Según Feigenbaum, los gases lacrimógenos comenzaron su andadura bélica en agosto de 1914, cuando las tropas francesas dispararon granadas llenas de bromuro de metilbencilo a las trincheras alemanas. Su objetivo era el de acabar con el estancamiento de la guerra de trincheras. El gas lacrimógeno obligó a los soldados alemanes a salir corriendo de las trincheras protectoras, para ser ametrallados por las tropas francesas. Fue la Batalla de las Fronteras. En abril de 1915, en Ypres, los alemanes tomaron represalias con cloro gaseoso. La guerra con gases asfixiantes estaba en pleno apogeo.
Daan Boens, soldado y poeta belga, vivió la guerra en la que se usaba este gas nervioso. En 1918, publicó un poema, “Gas”, que captaba la barbarie de la guerra química. Feigenbaum cita el poema:
“El hedor es insoportable, mientras que la muerte se burla.
Las máscaras alrededor de las mejillas recortan el aspecto de los hocicos bestiales,
las máscaras con ojos salvajes, locos, absurdos,
sus cuerpos flotan a la deriva hasta que tropiezan con el acero.
Los hombres no saben nada, respiran miedo.
Sus manos aprietan las armas como un salvavidas al que agarrarse,
No ven al enemigo que, también enmascarado, se asoma;
asaltarlos escondidos en los anillos de gas.
Así que en la sucia niebla se perpetra el mayor asesinato «.
Del mismo modo que los comerciantes de plaguicidas y los grupos de presión, los defensores de los gases lacrimógenos han ocultado estos asesinatos. Ellos, de acuerdo con Feigenbaum, rechazan los efectos de estas sustancias: lagrimeo, náuseas, abortos, ardor en los ojos, ceguera y muerte. Dejan sus orígenes militares y los usos de los gases lacrimógenos en el olvido. El resultado de esta exitosa campaña es que los gases lacrimógenos no están sujetos a ninguna prohibición como agente de la guerra química. Este gas, de ser un agente directo, se ha convertido en un elemento pacificador. Y sus daños son inocentes.

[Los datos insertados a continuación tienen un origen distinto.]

/-! ## State.modChan -/

@[simp] theorem State.modChan_pending (s : State) (n : Fin 8) (f : Chan → Chan) : (s.modChan n f).pending = s.pending := rfl
@[simp] theorem State.modChan_freeCtr (s : State) (n : Fin 8) (f : Chan → Chan) : (s.modChan n f).freeCtr = s.freeCtr := rfl
@[simp] theorem State.modChan_pwr (s : State) (n : Fin 8) (f : Chan → Chan) : (s.modChan n f).pwr = s.pwr := rfl
@[simp] theorem State.modChan_boot (s : State) (n : Fin 8) (f : Chan → Chan) : (s.modChan n f).boot = s.boot := rfl
@[simp] theorem State.modChan_vlt (s : State) (n : Fin 8) (f : Chan → Chan) : (s.modChan n f).vlt = s.vlt := rfl
@[simp] theorem State.modChan_sl (s : State) (n : Fin 8) (f : Chan → Chan) : (s.modChan n f).sl = s.sl := rfl
@[simp] theorem State.modChan_sr (s : State) (n : Fin 8) (f : Chan → Chan) : (s.modChan n f).sr = s.sr := rfl
@[simp] theorem State.modChan_ports (s : State) (n : Fin 8) (f : Chan → Chan) : (s.modChan n f).ports = s.ports := rfl
@[simp] theorem State.modChan_rqps (s : State) (n : Fin 8) (f : Chan → Chan) : (s.modChan n f).rqps = s.rqps := rfl
@[simp] theorem State.modChan_mps (s : State) (n : Fin 8) (f : Chan → Chan) : (s.modChan n f).mps = s.mps := rfl
@[simp] theorem State.modChan_lanes (s : State) (n : Fin 8) (f : Chan → Chan) : (s.modChan n f).lanes = s.lanes := rfl
@[simp] theorem State.modChan_regions (s : State) (n : Fin 8) (f : Chan → Chan) : (s.modChan n f).regions = s.regions := rfl
@[simp] theorem State.modChan_cues (s : State) (n : Fin 8) (f : Chan → Chan) : (s.modChan n f).cues = s.cues := rfl
@[simp] theorem State.modChan_chans (s : State) (n : Fin 8) (f : Chan → Chan) : (s.modChan n f).chans = s.chans.set n (f s.chans[n]) := rfl
@[simp] theorem State.modChan_sys (s : State) (n : Fin 8) (f : Chan → Chan) : (s.modChan n f).sys = s.sys := rfl
@[simp] theorem State.modChan_cores (s : State) (n : Fin 8) (f : Chan → Chan) : (s.modChan n f).cores = s.cores := rfl
@[simp] theorem State.modChan_upd (s : State) (n : Fin 8) (f : Chan → Chan) : (s.modChan n f).upd = s.upd := rfl
@[simp] theorem State.modChan_spill (s : State) (n : Fin 8) (f : Chan → Chan) : (s.modChan n f).spill = s.spill := rfl
@[simp] theorem State.modChan_wear (s : State) (n : Fin 8) (f : Chan → Chan) : (s.modChan n f).wear = s.wear := rfl
@[simp] theorem State.modChan_rows (s : State) (n : Fin 8) (f : Chan → Chan) : (s.modChan n f).rows = s.rows := rfl
@[simp] theorem State.modChan_rowErrs (s : State) (n : Fin 8) (f : Chan → Chan) : (s.modChan n f).rowErrs = s.rowErrs := rfl
@[simp] theorem State.modChan_upsets (s : State) (n : Fin 8) (f : Chan → Chan) : (s.modChan n f).upsets = s.upsets := rfl
@[simp] theorem State.modChan_tap (s : State) (n : Fin 8) (f : Chan → Chan) : (s.modChan n f).tap = s.tap := rfl

/-! ## State.modCore -/

@[simp] theorem State.modCore_pending (s : State) (c : CoreId) (f : Core → Core) : (s.modCore c f).pending = s.pending := rfl
@[simp] theorem State.modCore_freeCtr (s : State) (c : CoreId) (f : Core → Core) : (s.modCore c f).freeCtr = s.freeCtr := rfl
@[simp] theorem State.modCore_pwr (s : State) (c : CoreId) (f : Core → Core) : (s.modCore c f).pwr = s.pwr := rfl
@[simp] theorem State.modCore_boot (s : State) (c : CoreId) (f : Core → Core) : (s.modCore c f).boot = s.boot := rfl
@[simp] theorem State.modCore_vlt (s : State) (c : CoreId) (f : Core → Core) : (s.modCore c f).vlt = s.vlt := rfl
@[simp] theorem State.modCore_sl (s : State) (c : CoreId) (f : Core → Core) : (s.modCore c f).sl = s.sl := rfl
@[simp] theorem State.modCore_sr (s : State) (c : CoreId) (f : Core → Core) : (s.modCore c f).sr = s.sr := rfl
@[simp] theorem State.modCore_ports (s : State) (c : CoreId) (f : Core → Core) : (s.modCore c f).ports = s.ports := rfl
@[simp] theorem State.modCore_rqps (s : State) (c : CoreId) (f : Core → Core) : (s.modCore c f).rqps = s.rqps := rfl
@[simp] theorem State.modCore_mps (s : State) (c : CoreId) (f : Core → Core) : (s.modCore c f).mps = s.mps := rfl
@[simp] theorem State.modCore_lanes (s : State) (c : CoreId) (f : Core → Core) : (s.modCore c f).lanes = s.lanes := rfl
@[simp] theorem State.modCore_regions (s : State) (c : CoreId) (f : Core → Core) : (s.modCore c f).regions = s.regions := rfl
@[simp] theorem State.modCore_cues (s : State) (c : CoreId) (f : Core → Core) : (s.modCore c f).cues = s.cues := rfl
@[simp] theorem State.modCore_chans (s : State) (c : CoreId) (f : Core → Core) : (s.modCore c f).chans = s.chans := rfl
@[simp] theorem State.modCore_sys (s : State) (c : CoreId) (f : Core → Core) : (s.modCore c f).sys = s.sys := rfl
@[simp] theorem State.modCore_cores (s : State) (c : CoreId) (f : Core → Core) : (s.modCore c f).cores = s.cores.set (coreIx c) (f s.cores[coreIx c]) := rfl
@[simp] theorem State.modCore_upd (s : State) (c : CoreId) (f : Core → Core) : (s.modCore c f).upd = s.upd := rfl
@[simp] theorem State.modCore_spill (s : State) (c : CoreId) (f : Core → Core) : (s.modCore c f).spill = s.spill := rfl
@[simp] theorem State.modCore_wear (s : State) (c : CoreId) (f : Core → Core) : (s.modCore c f).wear = s.wear := rfl
@[simp] theorem State.modCore_rows (s : State) (c : CoreId) (f : Core → Core) : (s.modCore c f).rows = s.rows := rfl
@[simp] theorem State.modCore_rowErrs (s : State) (c : CoreId) (f : Core → Core) : (s.modCore c f).rowErrs = s.rowErrs := rfl
@[simp] theorem State.modCore_upsets (s : State) (c : CoreId) (f : Core → Core) : (s.modCore c f).upsets = s.upsets := rfl
@[simp] theorem State.modCore_tap (s : State) (c : CoreId) (f : Core → Core) : (s.modCore c f).tap = s.tap := rfl

/-! ## State.takeFree -/

@[simp] theorem State.takeFree_pending (s : State) : (s.takeFree).pending = s.pending := rfl
@[simp] theorem State.takeFree_freeCtr (s : State) : (s.takeFree).freeCtr = s.freeCtr + 1 := rfl
@[simp] theorem State.takeFree_pwr (s : State) : (s.takeFree).pwr = s.pwr := rfl
@[simp] theorem State.takeFree_boot (s : State) : (s.takeFree).boot = s.boot := rfl
@[simp] theorem State.takeFree_vlt (s : State) : (s.takeFree).vlt = s.vlt := rfl
@[simp] theorem State.takeFree_sl (s : State) : (s.takeFree).sl = s.sl := rfl
@[simp] theorem State.takeFree_sr (s : State) : (s.takeFree).sr = s.sr := rfl
@[simp] theorem State.takeFree_ports (s : State) : (s.takeFree).ports = s.ports := rfl
@[simp] theorem State.takeFree_rqps (s : State) : (s.takeFree).rqps = s.rqps := rfl
@[simp] theorem State.takeFree_mps (s : State) : (s.takeFree).mps = s.mps := rfl
@[simp] theorem State.takeFree_lanes (s : State) : (s.takeFree).lanes = s.lanes := rfl
@[simp] theorem State.takeFree_regions (s : State) : (s.takeFree).regions = s.regions := rfl
@[simp] theorem State.takeFree_cues (s : State) : (s.takeFree).cues = s.cues := rfl
@[simp] theorem State.takeFree_chans (s : State) : (s.takeFree).chans = s.chans := rfl
@[simp] theorem State.takeFree_sys (s : State) : (s.takeFree).sys = s.sys := rfl
@[simp] theorem State.takeFree_cores (s : State) : (s.takeFree).cores = s.cores := rfl
@[simp] theorem State.takeFree_upd (s : State) : (s.takeFree).upd = s.upd := rfl
@[simp] theorem State.takeFree_spill (s : State) : (s.takeFree).spill = s.spill := rfl
@[simp] theorem State.takeFree_wear (s : State) : (s.takeFree).wear = s.wear := rfl
@[simp] theorem State.takeFree_rows (s : State) : (s.takeFree).rows = s.rows := rfl
@[simp] theorem State.takeFree_rowErrs (s : State) : (s.takeFree).rowErrs = s.rowErrs := rfl
@[simp] theorem State.takeFree_upsets (s : State) : (s.takeFree).upsets = s.upsets := rfl
@[simp] theorem State.takeFree_tap (s : State) : (s.takeFree).tap = s.tap := rfl

/-! ## State.modWear -/

@[simp] theorem State.modWear_pending (s : State) (n : Nat) (f : WearRec → WearRec) : (s.modWear n f).pending = s.pending := rfl
@[simp] theorem State.modWear_freeCtr (s : State) (n : Nat) (f : WearRec → WearRec) : (s.modWear n f).freeCtr = s.freeCtr := rfl
@[simp] theorem State.modWear_pwr (s : State) (n : Nat) (f : WearRec → WearRec) : (s.modWear n f).pwr = s.pwr := rfl
@[simp] theorem State.modWear_boot (s : State) (n : Nat) (f : WearRec → WearRec) : (s.modWear n f).boot = s.boot := rfl
@[simp] theorem State.modWear_vlt (s : State) (n : Nat) (f : WearRec → WearRec) : (s.modWear n f).vlt = s.vlt := rfl
@[simp] theorem State.modWear_sl (s : State) (n : Nat) (f : WearRec → WearRec) : (s.modWear n f).sl = s.sl := rfl
@[simp] theorem State.modWear_sr (s : State) (n : Nat) (f : WearRec → WearRec) : (s.modWear n f).sr = s.sr := rfl
@[simp] theorem State.modWear_ports (s : State) (n : Nat) (f : WearRec → WearRec) : (s.modWear n f).ports = s.ports := rfl
@[simp] theorem State.modWear_rqps (s : State) (n : Nat) (f : WearRec → WearRec) : (s.modWear n f).rqps = s.rqps := rfl
@[simp] theorem State.modWear_mps (s : State) (n : Nat) (f : WearRec → WearRec) : (s.modWear n f).mps = s.mps := rfl
@[simp] theorem State.modWear_lanes (s : State) (n : Nat) (f : WearRec → WearRec) : (s.modWear n f).lanes = s.lanes := rfl
@[simp] theorem State.modWear_regions (s : State) (n : Nat) (f : WearRec → WearRec) : (s.modWear n f).regions = s.regions := rfl
@[simp] theorem State.modWear_cues (s : State) (n : Nat) (f : WearRec → WearRec) : (s.modWear n f).cues = s.cues := rfl
@[simp] theorem State.modWear_chans (s : State) (n : Nat) (f : WearRec → WearRec) : (s.modWear n f).chans = s.chans := rfl
@[simp] theorem State.modWear_sys (s : State) (n : Nat) (f : WearRec → WearRec) : (s.modWear n f).sys = s.sys := rfl
@[simp] theorem State.modWear_cores (s : State) (n : Nat) (f : WearRec → WearRec) : (s.modWear n f).cores = s.cores := rfl
@[simp] theorem State.modWear_upd (s : State) (n : Nat) (f : WearRec → WearRec) : (s.modWear n f).upd = s.upd := rfl
@[simp] theorem State.modWear_spill (s : State) (n : Nat) (f : WearRec → WearRec) : (s.modWear n f).spill = s.spill := rfl
@[simp] theorem State.modWear_wear (s : State) (n : Nat) (f : WearRec → WearRec) : (s.modWear n f).wear = tput s.wear n (f ((tget s.wear n).getD {})) := rfl
@[simp] theorem State.modWear_rows (s : State) (n : Nat) (f : WearRec → WearRec) : (s.modWear n f).rows = s.rows := rfl
@[simp] theorem State.modWear_rowErrs (s : State) (n : Nat) (f : WearRec → WearRec) : (s.modWear n f).rowErrs = s.rowErrs := rfl
@[simp] theorem State.modWear_upsets (s : State) (n : Nat) (f : WearRec → WearRec) : (s.modWear n f).upsets = s.upsets := rfl
@[simp] theorem State.modWear_tap (s : State) (n : Nat) (f : WearRec → WearRec) : (s.modWear n f).tap = s.tap := rfl

/-! ## State.fix -/

@[simp] theorem State.fix_pending (s : State) (e : Ent) : (s.fix e).pending = s.pending := rfl
@[simp] theorem State.fix_freeCtr (s : State) (e : Ent) : (s.fix e).freeCtr = s.freeCtr := rfl
@[simp] theorem State.fix_pwr (s : State) (e : Ent) : (s.fix e).pwr = s.pwr := rfl
@[simp] theorem State.fix_boot (s : State) (e : Ent) : (s.fix e).boot = s.boot := rfl
@[simp] theorem State.fix_vlt (s : State) (e : Ent) : (s.fix e).vlt = s.vlt := rfl
@[simp] theorem State.fix_sl (s : State) (e : Ent) : (s.fix e).sl = s.sl := rfl
@[simp] theorem State.fix_sr (s : State) (e : Ent) : (s.fix e).sr = s.sr := rfl
@[simp] theorem State.fix_ports (s : State) (e : Ent) : (s.fix e).ports = s.ports := rfl
@[simp] theorem State.fix_rqps (s : State) (e : Ent) : (s.fix e).rqps = s.rqps := rfl
@[simp] theorem State.fix_mps (s : State) (e : Ent) : (s.fix e).mps = s.mps := rfl
@[simp] theorem State.fix_lanes (s : State) (e : Ent) : (s.fix e).lanes = s.lanes := rfl
@[simp] theorem State.fix_regions (s : State) (e : Ent) : (s.fix e).regions = s.regions := rfl
@[simp] theorem State.fix_cues (s : State) (e : Ent) : (s.fix e).cues = s.cues := rfl
@[simp] theorem State.fix_chans (s : State) (e : Ent) : (s.fix e).chans = s.chans := rfl
@[simp] theorem State.fix_sys (s : State) (e : Ent) : (s.fix e).sys = s.sys := rfl
@[simp] theorem State.fix_cores (s : State) (e : Ent) : (s.fix e).cores = s.cores := rfl
@[simp] theorem State.fix_upd (s : State) (e : Ent) : (s.fix e).upd = s.upd := rfl
@[simp] theorem State.fix_spill (s : State) (e : Ent) : (s.fix e).spill = s.spill := rfl
@[simp] theorem State.fix_wear (s : State) (e : Ent) : (s.fix e).wear = s.wear := rfl
@[simp] theorem State.fix_rows (s : State) (e : Ent) : (s.fix e).rows = s.rows := rfl
@[simp] theorem State.fix_rowErrs (s : State) (e : Ent) : (s.fix e).rowErrs = s.rowErrs := rfl
@[simp] theorem State.fix_upsets (s : State) (e : Ent) : (s.fix e).upsets = s.upsets.filter (· ≠ e) := rfl
@[simp] theorem State.fix_tap (s : State) (e : Ent) : (s.fix e).tap = s.tap := rfl
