theorem execRhlSnapshotDone_freezes {bits : Nat} (hst : (s.wing w).rhl.st = .snapshot) (hfull : (s.wing w).rhl.full = [])
    (hafter : (s.wing w).rhl.afterSnap = some bits) :
    exec (.rhlSnapshotDone w) s = .next ((s.modRhl w fun r => { r with st := .record, afterSnap := none }).rhlFreeze w 1 bits) := by
  refine (if_neg (by simp [hst, hfull])).trans ?_
  rw [hafter]

theorem execRhlSnapshotDone_waits (hfull : (s.wing w).rhl.full ≠ []) : exec (.rhlSnapshotDone w) s = .next s :=
  if_pos (.inr (by simpa using hfull))

/-- A block whose write to the spill has ended leaves the ring, or freezes the log, by how it ended. -/
theorem execRhlBlockSpill_ended {b : RBlock} {rest : List RBlock} {g : Fin 64} {st : Nat} {v : Bytes} (ok : Bool)
    (hfull : (s.wing w).rhl.full = b :: rest) (hst : (s.wing w).rhl.st = .record ∨ (s.wing w).rhl.st = .snapshot)
    (hroom : (s.wing w).rhl.spilled.length < (s.wing w).rhl.spillCap) (hg : s.spill = some g) {o : Wing} (ho : o = s.regions[g].d.owner)
    {u : OwnUse} (hu : u = .block w (s.wing w).rhl.spilled.length) (hgot : s.ownGot o u = some (st, v)) :
    exec (.rhlBlockSpill w ok) s = if st ≠ 0 then .next ((s.ownTaken o u).rhlFreeze w 4 0)
      else .next ((s.ownTaken o u).modRhl w fun r => { r with full := rest, spilled := r.spilled ++ [b] }) := by
  subst ho hu
  show execRhlBlockSpill w ok s = _
  have hlogs : ¬((s.wing w).rhl.st ≠ .record ∧ (s.wing w).rhl.st ≠ .snapshot) := by tauto
  simp only [execRhlBlockSpill, hfull, if_neg hlogs, if_neg (Nat.not_le.2 hroom), hg, hgot]

theorem execRhlPostBlocks_stops (hst : (s.wing w).rhl.st = .trace ∨ (s.wing w).rhl.st = .record)
    (hpost : (s.wing w).rhl.post = some 0) : exec (.rhlPostBlocks w) s = .next (s.rhlStop w 1 (s.wing w).rhl.postBits) :=
  congrArg Host.Outcome.next (if_pos ⟨hst, hpost⟩)

end Log

/-! ## Replayed records (R408, R409) -/

section Replay

variable {s : State} {w : Wing} {type dt : Nat} {clear sealed : Bytes}

/-- The state in which a replayed record acts: the RT of the replay has moved on (R408). -/
def State.replayed (s : State) (w : Wing) (type dt : Nat) (sealed : Bytes) : State :=
  s.modRhl w fun r => { r with playRt := if type = 1 then leNat sealed else r.playRt + dt }

theorem State.replayed_freeVal (s : State) (w : Wing) (type dt : Nat) (sealed : Bytes) :
    (s.replayed w type dt sealed).freeVal = s.freeVal := congrArg Config.freeValue (s.modWing_freeCtr w _)

theorem State.modRhl_congr {s : State} {w : Wing} {f g : Rhl → Rhl} (h : f (s.wing w).rhl = g (s.wing w).rhl) :
    s.modRhl w f = s.modRhl w g :=
  State.modWing_congr (congrArg (fun r => { s.wing w with rhl := r }) h)

/-- A change of a logger that turns on what the logger holds. -/
theorem State.modRhl_ite (s : State) (w : Wing) (c : Rhl → Prop) [DecidablePred c] (f g : Rhl → Rhl) :
    (s.modRhl w fun r => if c r then f r else g r) = if c (s.wing w).rhl then s.modRhl w f else s.modRhl w g := by
  split
  · next h => exact State.modRhl_congr (if_pos h)
  · next h => exact State.modRhl_congr (if_neg h)

theorem State.modRhl_same (s : State) (w : Wing) : (s.modRhl w fun r => r) = s := by
  cases w <;> rfl

/-- A state digest is compared with that of the wing (R409). -/
def State.digestCompared (s : State) (w : Wing) (clear sealed : Bytes) : State :=
  s.modRhl w fun r => if s.stateDigest w r.playKey = sealed.take 8 then { r with lastCheck := leNat (clear.take 4) }
    else { r with st := .replayDiverged, cause := 1 }

/-- A grant or an output is compared: a free value says whether it agrees (R409). -/
def State.valueCompared (s : State) (w : Wing) (n c : Nat) : State :=
  s.takeFree.modRhl w fun r => if n % 2 = 1 then r else { r with st := .replayDiverged, cause := c }

theorem State.digestCompared_eq (s : State) (w : Wing) (clear sealed : Bytes) : s.digestCompared w clear sealed =
    if s.stateDigest w (s.wing w).rhl.playKey = sealed.take 8 then s.modRhl w fun r => { r with lastCheck := leNat (clear.take 4) }
    else s.diverge w 1 := s.modRhl_ite w _ _ _

theorem State.valueCompared_eq (s : State) (w : Wing) (n c : Nat) :
    s.valueCompared w n c = if n % 2 = 1 then s.takeFree else s.takeFree.diverge w c := by
  rw [State.valueCompared, State.modRhl_ite _ w (fun _ => n % 2 = 1) fun r => r, State.modRhl_same]
  rfl

/-- What an input other than a compared one does before it acts: a VAULT record binds a key, a strike is made again (R408). -/
def State.inputPrepared (s : State) (w : Wing) (type : Nat) (clear sealed : Bytes) : State :=
  let s := if type = 0x0C then s.standIn w sealed else s
  if type = 0x0B ∧ (clear.getD 0 0).toNat = 1 then (unitOf (leNat (clear.drop 1))).elim s fun u => s.watchdog u 0 else s
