-- ==== Sys2Proof/Decode.lean ====
section
/-! DEFINITION. The command decoder, total on any bytes and rejecting by name, and the encoder
(30_encoding.md R80 to R89). -/

namespace Sys2Proof

/-- Why a frame is no command at all. The BCE answers either with a result code (60_exceptions.md R182, checks 1 and
2); neither stops the machine. -/
inductive Reject where
  /-- The frame has no byte, so no opcode (R88). -/
  | emptyFrame
  /-- The opcode byte is not in the opcode map (R86). -/
  | illegalOpcode (op : Byte)
  deriving DecidableEq, Repr

/-- The opcode map (R85): the opcode byte is compared as a whole (R81), and what follows it is the payload (R80). The
payload's length is checked by the command itself (R100, R130, R140, R155), after these two checks (R182). -/
def decode : Frame → Except Reject Instr
  | [] => .error .emptyFrame
  | op :: payload =>
    match op.toNat with
    | 0x01 => .ok (.loadcal payload)
    | 0x02 => .ok (.compt payload)
    | 0x03 => .ok (.compp payload)
    | 0x04 => .ok (.comph payload)
    | _ => .error (.illegalOpcode op)

/-- The frame of a command: formats FC, FS3 and FS2 (R82 to R84), the opcode byte and then the payload. -/
def encode : Instr → Frame
  | .loadcal payload => 0x01#8 :: payload
  | .compt payload => 0x02#8 :: payload
  | .compp payload => 0x03#8 :: payload
  | .comph payload => 0x04#8 :: payload

/-- The frame length an opcode stands for: 33, 4, 4 or 3 bytes (R89); none for an illegal opcode (R86). -/
def frameLength (op : Byte) : Option Nat :=
  match op.toNat with
  | 0x01 => some 33
  | 0x02 => some 4
  | 0x03 => some 4
  | 0x04 => some 3
  | _ => none

/-- The low `8 * k` bits of `w` as `k` bytes, the least significant first: the order in which opcode_table.json numbers
an instruction's bits. -/
def bytesOfNat : Nat → Nat → List Byte
  | 0, _ => []
  | k + 1, w => BitVec.ofNat 8 w :: bytesOfNat k (w / 256)

/-- The frame of an instruction whose low `nbits` bits are `w`, every bit above them 0: at least the bytes the table
gives, and filled with zero bytes up to the length its opcode stands for (R89). -/
def tableFrame (nbits w : Nat) : Frame :=
  let given := w % 2 ^ nbits
  let n := (nbits + 7) / 8
  match frameLength (BitVec.ofNat 8 given) with
  | some len => bytesOfNat (max n len) given
  | none => bytesOfNat n given

/-- The instruction the decoder reads from an opcode-table word. -/
def decodeTableWord (nbits w : Nat) : Option Instr :=
  match decode (tableFrame nbits w) with
  | .ok i => some i
  | .error _ => none

end Sys2Proof
end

Feigenbaum se lamenta de las dificultades que tuvo para seguir el rastro de las ventas y el uso de los gases lacrimógenos:
“Hay demasiados secretos y demasiadas mentiras. El comercio internacional de gases lacrimógenos está sepultado bajo una enorme burocracia, y a menudo está clasificado de modo que no se puede acceder a la información mediante una solicitud de Libertad de Información. Hay archivos que han sido quemados o triturados, eliminados, alterados o falsificados”.
Era algo de esperar de un agente de la guerra química que ahora lleva traje de civil.
Sin embargo, Feigenbaum tuvo éxito en su tarea. Su libro es una historia lúcida que pone a prueba los gases lacrimógenos. Muestra a los especuladores, a los científicos, a los comerciantes de productos militares, a los traficantes de armas, a los proveedores de la policía y a los editores, los cuales tratan de poner un rostro humano a un arma tan peligrosa.
Los pesticidas neurotóxicos están conectados con los gases lacrimógenos por su neurotoxicidad. También son productos procedentes de la guerra química. Matan por presentar toxicidad nerviosa y asfixia. Deben ser prohibidos.
Como señala Feigenbaum, los gases lacrimógenos hacen algo más que matar. Están diseñados para “atormentar a las personas, destrozar el ánimo y provocar daños físicos y psicológicos”.
El libro de Feigenbaum es un libro oportuno, bien escrito y de cierta relevancia.
Evaggelos Vallianatos trabajó en Capitol Hill durante dos años y en la Agencia de Protección Ambiental de los Estados Unidos, durante 25 años. Es autor de cientos de artículos y de 6 libros, incluido “Poison Spring”, junto a McKay Jenkins.